Director Barry Avrich incorporates the usual archival footage and interviews, tracing Foster’s humble roots growing up in a working class family in Victoria, British Columbia, and charting his rise in the music industry, as well as Foster’s big moments with artists such as Earth, Wind & Fire, Barbra Streisand, Chicago, Whitney Houston, Céline Dion, Michael Bublé, and Josh Groban. The most fascinating part, however, is the behind the scenes stories about working with all these icons. Those stories themselves are worth wading through all the sycophantic Foster worship.

David Foster and Whitney Houston in 1994 after winning four Grammy Awards for Record of the Year for “I Will Always Love You,” Album of the Year (Bodyguard soundtrack), Best Pop Vocal Performance and Producer of the Year. 

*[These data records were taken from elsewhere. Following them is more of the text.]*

/-- The decoder takes a frame exactly when it has the length its opcode gives: by the opcode, then by its format. -/
theorem decode_ok_iff_frameLength (frame : Bytes) :
    (∃ i, decode frame = .ok i) ↔ frameLength frame = some frame.length := by
  rcases frame with _ | ⟨opc, rest⟩
  · simp [decode, frameLength]
  · unfold decode
    dsimp only
    split
    · next hopc => exact fieldsN_ok_iff (formatOf_of_toNat (b := 0x01#8) hopc rfl)
    · next hopc => exact fieldsB_ok_iff (frameLength_of_formatR (formatOf_of_toNat (b := 0x02#8) hopc rfl))
    · next hopc => exact fieldsW_ok_iff (formatOf_of_toNat (b := 0x03#8) hopc rfl)
    · next hopc => exact fieldsN_ok_iff (formatOf_of_toNat (b := 0x10#8) hopc rfl)
    · next hopc => exact fieldsB_ok_iff (frameLength_of_formatB (formatOf_of_toNat (b := 0x11#8) hopc rfl))
    · next hopc => exact fieldsN_ok_iff (formatOf_of_toNat (b := 0x12#8) hopc rfl)
    · next hopc => exact fieldsS_ok_iff (formatOf_of_toNat (b := 0x13#8) hopc rfl)
    · next hopc => exact fieldsN_ok_iff (formatOf_of_toNat (b := 0x18#8) hopc rfl)
    · next hopc => exact fieldsB_ok_iff (frameLength_of_formatB (formatOf_of_toNat (b := 0x19#8) hopc rfl))
    · next hopc => exact fieldsN_ok_iff (formatOf_of_toNat (b := 0x1A#8) hopc rfl)
    · next hopc => exact fieldsS_ok_iff (formatOf_of_toNat (b := 0x1B#8) hopc rfl)
    · next hopc => exact fieldsM_ok_iff (formatOf_of_toNat (b := 0x20#8) hopc rfl)
    · next hopc => exact fieldsM_ok_iff (formatOf_of_toNat (b := 0x21#8) hopc rfl)
    · next hopc => exact fieldsS_ok_iff (formatOf_of_toNat (b := 0x28#8) hopc rfl)
    · next hopc => exact fieldsK_ok_iff (formatOf_of_toNat (b := 0x29#8) hopc rfl)
    · next hopc => exact fieldsS_ok_iff (formatOf_of_toNat (b := 0x30#8) hopc rfl)
    · next hopc => exact fieldsS_ok_iff (formatOf_of_toNat (b := 0x31#8) hopc rfl)
    · next hopc => exact fieldsN_ok_iff (formatOf_of_toNat (b := 0x32#8) hopc rfl)
    · next hopc => exact fieldsN_ok_iff (formatOf_of_toNat (b := 0x40#8) hopc rfl)
    · next hopc => exact fieldsN_ok_iff (formatOf_of_toNat (b := 0x41#8) hopc rfl)
    · next hopc => exact fieldsS_ok_iff (formatOf_of_toNat (b := 0x42#8) hopc rfl)
    · next hopc => exact fieldsT_ok_iff (formatOf_of_toNat (b := 0x43#8) hopc rfl)
    · next hopc => exact fieldsN_ok_iff (formatOf_of_toNat (b := 0x44#8) hopc rfl)
    · have hnone : formatOf opc = none := by simp [formatOf, *]
      simp [frameLength, hnone]

/-- The format of every opcode of a list, read off the opcode map. -/
theorem formatOf_of_mem {opc : Byte} {fmt : Option Format} {opcodes : List Nat}
    (hall : ∀ n ∈ opcodes, formatOf (BitVec.ofNat 8 n) = fmt) (h : opc.toNat ∈ opcodes) : formatOf opc = fmt := by
  simpa using hall opc.toNat h

/-- Settles O4: the opcode map gives the format, the format the length; no length field goes beyond the fifth byte. -/
theorem frameLengthFollowsFormat : Obligations.FrameLengthFollowsFormat := by
  refine ⟨fun opc rest => ⟨fun h => ?N, fun h => ?BR, fun h => ?W, fun h => ?T⟩, fun opc n0 n1 rest h => ?S,
    fun opc k n0 n1 rest h => ?K, fun opc a f n0 n1 rest h => ?M, frameLength_take_five, decode_ok_iff_frameLength⟩
  case N => exact frameLength_of_formatN (formatOf_of_mem (by decide) h)
  case BR =>
    obtain hR | hB : opc.toNat = 0x02 ∨ opc.toNat ∈ [0x11, 0x19] := List.mem_cons.mp h
    · exact frameLength_of_formatR (formatOf_of_toNat (b := 0x02#8) hR rfl)
    · exact frameLength_of_formatB (formatOf_of_mem (by decide) hB)
  case W => exact frameLength_of_formatW (formatOf_of_toNat (b := 0x03#8) h rfl)
  case T => exact frameLength_of_formatT (formatOf_of_toNat (b := 0x43#8) h rfl)
  case S => exact frameLength_of_formatS (formatOf_of_mem (by decide) h)
  case K => exact frameLength_of_formatK (formatOf_of_toNat (b := 0x29#8) h rfl)
  case M => exact frameLength_of_formatM (formatOf_of_mem (by decide) h)

end Sys2Proof
end

section
/-! The pseudo-instructions (30_encoding.md R104): commands run one after another. Each command below is stated with its whole next
state; then the blocks of checksum commands, and REQUEST_RTU. -/

namespace Sys2Proof.Machine

/-- A command that answers a next state hands it to the commands after it. -/
theorem execAll_cons {i : Instr} {is : List Instr} {s t : State} (h : exec i s = .next t) :
    execAll (i :: is) s = execAll is t := by
  simp only [execAll, h]

/-! ### The CRC block -/

theorem exec_crcInit (s : State) :
    exec .crcInit s = .next (State.answered { s with blk := { s.blk with crcAcc := 0xFFFF#16 } } okFrame) := rfl

theorem exec_crcUpdate (b : Byte) (s : State) : exec (.crcUpdate b) s =
    .next (State.answered { s with blk := { s.blk with crcAcc := crcStep s.blk.crcAcc b } } okFrame) := rfl

theorem exec_crcRead (s : State) : exec .crcRead s = .next (s.answered (okU16 s.blk.crcAcc)) := by
  simp only [exec, execCrcRead, ret_eq, resultFrame_ok_u16]

/-- The CRC updates of a string run the CRC loop over it, each with the result `OK` (40_checksum.md R121, R127). -/
theorem execAll_crcUpdates (str : Bytes) (is : List Instr) (s : State) :
    execAll (str.map .crcUpdate ++ is) s = execAll is { s with
      blk := { s.blk with crcAcc := crcFrom s.blk.crcAcc str },
      results := s.results ++ List.replicate str.length okFrame } := by
  induction str generalizing s with
  | nil => simp
  | cons b str ih =>
    rw [List.map_cons, List.cons_append, execAll_cons (exec_crcUpdate b s), ih]
    simp [State.answered, List.replicate_succ]

/-- The CRC block: the initial value, the updates, and the read of what they leave. -/
theorem execAll_crcBlock (str : Bytes) (s : State) :
    execAll (crcBlock str) s = .next { s with
      blk := { s.blk with crcAcc := crc16 str },
      results := s.results ++ List.replicate (str.length + 1) okFrame ++ [okU16 (crc16 str)] } := by
  rw [crcBlock, execAll_cons (exec_crcInit s), execAll_crcUpdates, execAll_cons (exec_crcRead _), execAll]
  simp [State.answered, List.replicate_succ, crc16]

/-! ### The LRC block -/

theorem exec_lrcInit (s : State) :
    exec .lrcInit s = .next (State.answered { s with blk := { s.blk with lrcAcc := 0x00#8 } } okFrame) := rfl

theorem exec_lrcUpdate (b : Byte) (s : State) : exec (.lrcUpdate b) s =
    .next (State.answered { s with blk := { s.blk with lrcAcc := s.blk.lrcAcc + b } } okFrame) := rfl

theorem exec_lrcRead (s : State) :
    exec .lrcRead s = .next (s.answered [0x00#8, lrcOfSum s.blk.lrcAcc]) := rfl

/-- The LRC updates of a string add its bytes to the sum, each with the result `OK` (40_checksum.md R124, R131). -/
theorem execAll_lrcUpdates (str : Bytes) (is : List Instr) (s : State) :
    execAll (str.map .lrcUpdate ++ is) s = execAll is { s with
      blk := { s.blk with lrcAcc := str.foldl (fun acc b => acc + b) s.blk.lrcAcc },
      results := s.results ++ List.replicate str.length okFrame } := by
  induction str generalizing s with
  | nil => simp
  | cons b str ih =>
    rw [List.map_cons, List.cons_append, execAll_cons (exec_lrcUpdate b s), ih]
    simp [State.answered, List.replicate_succ]

/-- The LRC block: the sum from 0, and the read that negates it. -/
theorem execAll_lrcBlock (str : Bytes) (s : State) :
    execAll (lrcBlock str) s = .next { s with
      blk := { s.blk with lrcAcc := byteSum str },
      results := s.results ++ List.replicate (str.length + 1) okFrame ++ [[0x00#8, lrc str]] } := by
  rw [lrcBlock, execAll_cons (exec_lrcInit s), execAll_lrcUpdates, execAll_cons (exec_lrcRead _), execAll]
  simp [State.answered, List.replicate_succ, lrc, byteSum]

/-- The byte sum is the sum of the bytes' numbers, as a byte. -/
theorem byteSum_eq_ofNat (str : Bytes) : byteSum str = BitVec.ofNat 8 (str.map BitVec.toNat).sum :=
  BitVec.eq_of_toNat_eq ((byteSum_toNat str).trans (BitVec.toNat_ofNat _ 8).symm)

/-! ### REQUEST_RTU -/

/-- `FR_FLUSH` (42_byte_framer.md R178). -/
theorem exec_frFlush (s : State) : exec .frFlush s = .next (State.answered
    { s with blk := { clearChunk s.blk with q := [], rstate := afterFlush s.blk.rstate } } okFrame) := rfl

/-- `ENC_RTU` within the operand bound (41_frame_codec.md R141). -/
theorem exec_encRtu_of_le {s : State} {d : Bytes} (a f : Byte) (hd : d.length ≤ s.par.operMax) :
    exec (.encRtu a f d) s = .next (s.answered (okStr (rtuFrame a f d))) := by
  simp only [exec, execEncRtu, withOperand_of_le _ hd, ret_eq, resultFrame_ok_str]

/-- `FR_SEND` within the operand bound, while the framer runs (42_byte_framer.md R176). -/
theorem exec_frSend_of_running {s : State} {str : Bytes} (hstr : str.length ≤ s.par.operMax)
    (hrun : s.blk.fstate = .running) :
    exec (.frSend str) s = .next (State.answered { s with tx := s.tx ++ str } okFrame) := by
  simp only [exec, execFrSend, withOperand_of_le _ hstr, hrun]
  rfl

/-- The commands of REQUEST_RTU, each from the state the one before it left (70_reset_and_hazards.md R283). -/
theorem execAll_requestRtu {s : State} {d : Bytes} (a f : Byte) (hrun : s.blk.fstate = .running)
    (hd : d.length + 4 ≤ s.par.operMax) :
    execAll (requestRtu a f d) s = .next { s with
      blk := { clearChunk s.blk with q := [], rstate := afterFlush s.blk.rstate },
      tx := s.tx ++ rtuFrame a f d,
      results := s.results ++ [okFrame, okStr (rtuFrame a f d), okFrame] } := by
  rw [requestRtu, execAll_cons (exec_frFlush s), sendRtu, execAll_cons (exec_encRtu_of_le a f ?data),
    execAll_cons (exec_frSend_of_running ?frame ?running), execAll]
  · simp [State.answered]
  case data => exact Nat.le_of_add_right_le hd
  case frame => rwa [rtuFrame_length]
  case running => exact hrun

end Sys2Proof.Machine

namespace Sys2Proof

open Machine

/-- Settles O20: the updates fold the string into the accumulator, one `OK` for each, and the read gives its checksum. -/
theorem checksumBlocksEqualComputes : Obligations.ChecksumBlocksEqualComputes := by
  intro s str
  refine ⟨execAll_crcBlock str s, ?_⟩
  rw [execAll_lrcBlock, byteSum_eq_ofNat]

/-- Settles O45: the flush leaves the framer running and the parameters as they were, so the frame is sent whole. -/
theorem requestRtuFlushesThenSendsFrame : Obligations.RequestRtuFlushesThenSendsFrame := by
  intro s a f d hrun hd
  exact ⟨_, execAll_requestRtu a f hrun hd, rfl, rfl, rfl, rfl, hrun, rfl⟩

end Sys2Proof
end

section
/-! The RTU hypotheses (30_encoding.md R95, R96), tried in order (43_protocol_decoder.md R200). -/

namespace Sys2Proof.Machine

/-- Under a variable hypothesis the count byte at offset 2 + L gives the data length (R96). -/
theorem variableLen_eq_map (leading : Nat) (buf : Bytes) :
    variableLen leading buf = (buf[2 + leading]?).map fun count => leading + 1 + count.toNat := by
  unfold variableLen
  cases buf[2 + leading]? with
  | none => rfl
  | some count => rfl

/-- No hypothesis of the order validates. -/
theorem firstHyp_eq_none {order : List Hyp} {buf : Bytes}
    (hfail : ∀ g ∈ order, ∀ j, datalen g buf = some j → (rtuCandidate buf j).1 = none) : firstHyp order buf = none :=
  List.findSome?_eq_none_iff.mpr fun g hg => tryHyp_eq_none.mpr (hfail g hg)

/-- The hypotheses before `h` fail and `h` validates: it is the first that does, whatever comes after it. -/
theorem firstHyp_eq_some {before after : List Hyp} {h : Hyp} {buf rest : Bytes} {k : Nat} {m : Triple}
    (hfail : ∀ g ∈ before, ∀ j, datalen g buf = some j → (rtuCandidate buf j).1 = none)
    (hlen : datalen h buf = some k) (hcand : rtuCandidate buf k = (some m, rest)) :
    firstHyp (before ++ h :: after) buf = some (m, rest) := by
  have hbefore : before.findSome? (tryHyp buf) = none := firstHyp_eq_none hfail
  have hh : tryHyp buf h = some (m, rest) := tryHyp_eq_some.mpr ⟨k, hlen, hcand⟩
  simp [firstHyp, hbefore, hh]

end Sys2Proof.Machine

namespace Sys2Proof

open Machine

/-- Settles O30: the first hypothesis that validates gives the round its message; with none the buffer is dropped. -/
theorem rtuDecodeTriesHypothesesInOrder : Obligations.RtuDecodeTriesHypothesesInOrder := by
  refine ⟨fun buf => ⟨rfl, rfl, rfl, rfl, rfl, rfl, ?v0, ?v4, ?v8⟩, rtuDecode_nil,
    fun before after h buf rest k m hfail hlen hcand => ?found, fun order buf hbuf hfail => ?dropped⟩
  case v0 => exact variableLen_eq_map 0 buf
  case v4 => exact variableLen_eq_map 4 buf
  case v8 => exact variableLen_eq_map 8 buf
  case found => exact rtuDecode_some (firstHyp_eq_some hfail hlen hcand)
  case dropped => exact rtuDecode_none hbuf (firstHyp_eq_none hfail)

end Sys2Proof
end

section
/-! The `ERR_*` statuses (30_encoding.md R105, 44_control.md R225): a command that changes state answers with another status. -/

namespace Sys2Proof.Machine

/-- A result added last whose status is below 0x80 is no `ERR_*` frame added last. -/
theorem append_result_ne_of_lt {before results : List Bytes} {status st : Byte} {payload : Bytes}
    (hlow : status.toNat < 0x80) (hst : 0x80 ≤ st.toNat) : before ++ [status :: payload] ≠ results ++ [[st]] := by
  intro hlast
  obtain ⟨rfl, -⟩ : status = st ∧ payload = [] := by simpa using (List.append_inj' hlast rfl).2
  omega

end Sys2Proof.Machine

namespace Sys2Proof

open Machine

That’s not to say all the info on Foster is positive. It does touch on Foster’s five marriages, his own admission that he was not present for most of his five daughters’ childhoods, and his eye-roll appearances on reality TV shows like The Princes of Malibu and The Real Housewives of Beverly Hills. The portrait of Foster is of a work-obsessed control freak who, like his music, also tightly controls this version of him that he wants us to see.

REEL FACTS

• David Foster’s first Grammy win was in 1980, for writing Earth, Wind & Fire’s R&B hit song “After the Love Has Gone.” His most recent was in 2011, for producing Michael Bublé’s traditional pop vocal album, “Crazy Love.”

• One of the three Broadway productions Foster is working on is a Betty Boop musical. In November 2019 he shared a song from it, “Something to Shout About,” sung by wife Katherine McPhee.

• Foster’s 16 Grammys is not the most ever won by a single individual. That honor goes to the late Hungarian-born orchestral and operatic conductor, Sir Georg Solti, who won 31 Grammy Awards. Rounding out the top three is Quincy Jones with 28 wins (out of a record 80 nominations) and bluegrass-country singer Alison Krauss with 27.